Wordhunt was a national appeal run by the Oxford English Dictionary, looking for earlier evidence of the use of 50 words and phrases in the English language. New evidence found by members of the public in response to the appeal appears in the Oxford English Dictionary. The appeal is a companion to the BBC2 television series Balderdash and Piffle.

First Wordhunt
The first Wordhunt was launched in 2005 by the Oxford English Dictionary and the BBC and resulted in the OED updating the entries of 34 words and phrases, featured in the first series of Balderdash and Piffle broadcast in early 2006.

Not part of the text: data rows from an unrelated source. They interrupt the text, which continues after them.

-- ==== Sys2Proof/Machine/Matrix.lean ====
section
/-! DEFINITION. The matrix engine's commands (R138 to R142, Table 5.11) over the arithmetic of
Numerics.lean: seeding, opening, streaming with fallback and outliers (R105), draining with records
(R91 to R93), and the sample of the wide check (R110, R111). -/
namespace Sys2Proof.Machine

def noGrp : Nat → Grp := fun _ => ⟨false, false, none, 0, 0, false, [], []⟩
def grpOf (ts : TileState) (g : Nat) : Grp := kget noGrp ts.groups g
def setGrp (ts : TileState) (g : Nat) (v : Grp) : TileState := { ts with groups := kset noGrp ts.groups g v }

def noSum : Nat → Option Word := fun _ => none
/-- Cells of the array; the key of a running sum. -/
def cells : Nat := 16384
def accKey (g i j : Nat) : Nat := g * cells + 128 * i + j
def accGet (ts : TileState) (g i j : Nat) : Option Word := kget noSum ts.acc (accKey g i j)
def accClear (ts : TileState) (g : Nat) : TileState :=
  { ts with acc := ts.acc.filter fun e => !(g * cells ≤ e.1 && e.1 < (g + 1) * cells) }
def lfsrGet (ts : TileState) (i j : Nat) : BitVec 24 := kget lfsrReset ts.lfsr (128 * i + j)

/-- A command of the matrix engine that has done its work. -/
def mxDone (s : State) (t : Tid) (c : QCmd) : State := launch s t 0 c 1

/-! ## MX.SEED (R88, R139) -/

def seedAll (rowSeed : Nat → Nat) : List (Nat × BitVec 24) :=
  (List.range cells).filterMap fun k =>
    let v := lfsrSeed (rowSeed (k / 128)) (k % 128)
    if v = lfsrReset k then none else some (k, v)

def seedChecks (s : State) (t : Tid) (d : Desc) : List Check :=
  let table := tbit (descFlags d) 0
  headerChecks s t d 1 ++ zeroWords d [2, 3, 4, 5, 6, 7]
    ++ [zeroFrom d 1 (if table then 17 else 32), (table && !(linesOk (dbits d.w1 0 17) 2), reasonRange, 1)]

def mxSeedEff (t : Tid) (errs : List MemErr) (s : State) : State :=
  startCmd 0x10 0 s t fun c s =>
    let d := c.desc
    let table := tbit (descFlags d) 0
    let line := dbits d.w1 0 17
    checked s t 0 c (seedChecks s t d) fun s =>
      let s := bufReads s t (if table then [(line * lineBytes, 512)] else []) errs
      let ts := tileOf s t
      let row (i : Nat) : Nat :=
        if table then leNat (bufRead ts (line * lineBytes + 4 * i) 4)
        else (dbits d.w1 0 32 + 0xB5 * i) % 2 ^ 32
      mxDone (modTile s t fun ts => { ts with lfsr := seedAll row }) t c

/-! ## MX.OPEN (R89, R139) -/

def openChecks (s : State) (t : Tid) (d : Desc) : List Check :=
  headerChecks s t d 15 ++ zeroWords d [2, 3, 4, 5, 6, 7]
    ++ [zeroFrom d 1 17, (tbit (descFlags d) 3 && !(linesOk (dbits d.w1 0 17) 256), reasonRange, 1),
        ((grpOf (tileOf s t) (descFlags d % 8)).opened, reasonGroup, 0)]

def mxOpenEff (t : Tid) (errs : List MemErr) (s : State) : State :=
  startCmd 0x11 0 s t fun c s =>
    let d := c.desc
    let g := descFlags d % 8
    let init := tbit (descFlags d) 3
    let line := dbits d.w1 0 17
    checked s t 0 c (openChecks s t d) fun s =>
      let s := bufReads s t (if init then [(line * lineBytes, 4 * cells)] else []) errs
      let ts := tileOf s t
      let cs := if init then
          (List.range cells).map fun k =>
            let (v, n) := f32Read (BitVec.ofNat 32 (leNat (bufRead ts (line * lineBytes + 4 * k) 4)))
            (g * cells + k, some (f32Enc v), n)
        else []
      let s := modTile s t fun ts =>
        let ts := setGrp (accClear ts g) g ⟨true, init, none, 0, 0, false, [], []⟩
        { ts with acc := cs.foldl (fun m e => kset noSum m e.1 e.2.1) ts.acc }
      let s := noteNum s t { NumEv.zero with special := cs.foldl (fun a e => a + e.2.2) 0 }
      mxDone s t c

/-! ## MX.STREAM (R140, R105) -/

/-- The operand words of an MX.STREAM (Table 5.11). -/
structure StreamOps where
  g : Nat
  pair : Nat
  qc : Bool
  wbuf : Bool
  order : Bool
  aElem : Nat
  aScale : Nat
  k : Nat
  p : Nat
  fb : Nat
  ks : Nat
  row0 : Nat
  mask : Nat
  fbElem : Nat
  fbScale : Nat
  outBase : Nat

def streamOps (d : Desc) : StreamOps :=
  let f := descFlags d
  { g := f % 8, pair := bitsOf f 3 2, qc := tbit f 5, wbuf := tbit f 6, order := tbit f 7
    aElem := dbits d.w3 0 17, aScale := dbits d.w3 17 17, k := dbits d.w3 34 21
    p := dbits d.w4 0 8, fb := dbits d.w4 8 8, ks := dbits d.w4 16 8, row0 := dbits d.w4 24 20
    mask := dbits d.w5 0 17, fbElem := dbits d.w5 17 17, fbScale := dbits d.w5 34 17
    outBase := dbits d.w6 0 17 }

/-- Element formats: 0 Q4, 1 Q8, 2 BF16. -/
def StreamOps.wFmt (o : StreamOps) : Nat :=
  match o.pair with
  | 0 => 0
  | 1 => if o.order then 1 else 0
  | 2 => 1
  | _ => 2
def StreamOps.aFmt (o : StreamOps) : Nat :=
  match o.pair with
  | 0 => 0
  | 1 => if o.order then 0 else 1
  | 2 => 1
  | _ => 2

/-- Bytes of `n` elements of a format. -/
def fmtBytes (fmt n : Nat) : Nat := match fmt with
  | 0 => n / 2
  | 1 => n
  | _ => 2 * n

/-- A plane of `bytes` bytes from a line lies inside the buffer. -/
def planeOk (line bytes : Nat) : Bool := linesOk line (cdiv bytes lineBytes)

/-- Entries of the outlier area (R104). -/
def outEntries : Nat := 122880

/-- An outlier entry (Table 4.2): block, element, scale and element code. -/
structure OutEnt where
  block : Nat
  k     : Nat
  scale : Nat
  elem  : Nat
  deriving DecidableEq

def outEnt (side : List Host.Cell) (e : Nat) : OutEnt :=
  let v := mread side (8 * e) 8
  ⟨bitsOf v 32 32, bitsOf v 28 4, bitsOf v 8 8, bitsOf v 0 8⟩

/-- The entries from `e` up to the terminator; none when the area ends first. -/
def outList (side : List Host.Cell) : Nat → Nat → Option (List OutEnt)
  | 0, _ => none
  | fuel + 1, e =>
    if outEntries ≤ e then none
    else
      let x := outEnt side e
      if x.block = 0xFFFFFFFF then some [] else (outList side fuel (e + 1)).map (x :: ·)

/-- Entries ascend in block and element, and every block lies in the tensor (R103, R105). -/
def outOrdered (blocks : Nat) : List OutEnt → Bool
  | [] => true
  | [a] => a.block < blocks
  | a :: b :: r =>
    a.block < blocks && (a.block < b.block || (a.block = b.block && a.k < b.k))
      && outOrdered blocks (b :: r)

/-- Values of the 16 elements of a block, with the count of replaced operands. -/
def q4Block (es : List Byte) (scale : Byte) : List Rat :=
  (unpackQ4 es).map fun c => q4Val c * u5m3 scale.toNat
def q8Block (es : List Byte) (scale : Byte) : List Rat × Nat :=
  let vs := es.map fun b => q8Val b.toNat
  (vs.map fun v => v.1 * u5m3 scale.toNat, vs.foldl (fun a v => a + v.2) 0)

/-- A block of operands: its values, the count of replaced operands, and whether it makes a Q4 × Q4
group with a Q4 weight block. -/
structure Block where
  vals  : List Rat
  spec  : Nat
  plain : Bool

def bfBlock (bs : List Byte) : Block :=
  let vs := (halves bs).map bfReadMx
  ⟨vs.map (·.1), vs.foldl (fun a v => a + v.2) 0, false⟩

/-- A block of a format from its element bytes and scale byte. -/
def mkBlock (fmt : Nat) (es : List Byte) (scale : Byte) : Block :=
  match fmt with
  | 0 => ⟨q4Block es scale, 0, true⟩
  | 1 => let (v, n) := q8Block es scale; ⟨v, n, false⟩
  | _ => bfBlock es

/-- Put the outliers of a block in place of their elements. -/
def withOutliers (outs : List OutEnt) (b : Block) : Block :=
  if outs.isEmpty then b
  else
    { vals := (List.range 16).map fun k =>
        match outs.find? fun o => o.k = k with
        | some o => (q8Val o.elem).1 * u5m3 o.scale
        | none => b.vals[k]?.getD 0
      spec := b.spec + outs.foldl (fun a o => a + (q8Val o.elem).2) 0
      plain := false }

The 50 words and phrases were:

balti 
Beeb 
bog standard 
bonk 
bouncy castle 
boffin 
bomber jacket 
Crimble 
chattering classes 
codswallop 
cyberspace
cyborg 
ditsy 
dosh 
full monty 
gas mark 
gay 
handbags at dawn 
her indoors 
jaffa 
Mackem 
made-up 
minger 
minted 
moony 
mullered 
mullet 
mushy peas 
naff 
nerd 
nip and tuck 
nit nurse 
nutmeg 
Old Bill 
on the pull 
pass the parcel 
pear-shaped 
phwoar 
pick 'n' mix 
ploughman's lunch 
pop one's clogs 
porky 
posh 
square one (back to...) 
ska 
smart casual 
snazzy 
something for the weekend 
to throw one's toys out of the pram
tikka masala

Second Wordhunt
The second Wordhunt was launched in January 2007, and the results  featured in a second series of Balderdash and Piffle, which was broadcast in Spring 2007.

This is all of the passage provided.